On the issue power in campuses, Echono lamented that some universities were charged between N300 million to N400 million as electricity bill in one month, wondering how the institutions can cope if there is no urgent intervention.

He therefore disclosed that TETFund has commenced conversations and held a meeting with people from the Ministry of Power to find a way to address the issue of power supply in tertiary schools.

“It’s going to be one of the major issues we are going to look at when we call our major stakeholders meeting of all heads of schools. We have to put our heads together to see how we need to have alternative power sources that will reduce the burden.

“As I speak, some universities are getting N300 million, N400 million bill for electricity in one month. How can they cope? Some are even rationing; they have light for only four hours a day,” he said.

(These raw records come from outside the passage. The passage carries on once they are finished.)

-- ==== Sys2Proof/Word.lean ====
section
/-! DEFINITION. The word types of the machine (00_scope.md R5, R6, R12): the 16-bit word, the 15-bit value, the byte of
an image. Everything is unsigned. -/

namespace Sys2Proof

/-- A byte of an image (70_reset_and_hazards.md R261). -/
abbrev Byte := BitVec 8

/-- A memory cell, an instruction word, a stack cell: CELL_BITS = 16 (R5). -/
abbrev Word := BitVec 16

/-- A value: a register's content, a literal, an address, a character code; VALUE_BITS = 15 (R5, R12). -/
abbrev Value := BitVec 15

/-- `zext_16(v)`, the machine's only extension (R7). -/
abbrev Value.toWord (v : Value) : Word := v.setWidth 16

end Sys2Proof
end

On his part, the National President of NANS, Emonefe, noted that the leadership of NANS has resolved not to go on a national protest because it has realized that most of the interventions the students were enjoying were not gotten through protests.

“We didn’t get them through protest and we believe that through dialogue we can achieve more. The student loan, we didn’t get it through protest.

“If we protest, we would not get results, things will be destroyed, our academic calendar will be obstructed, and we’ll spend more years in school, we don’t want that.”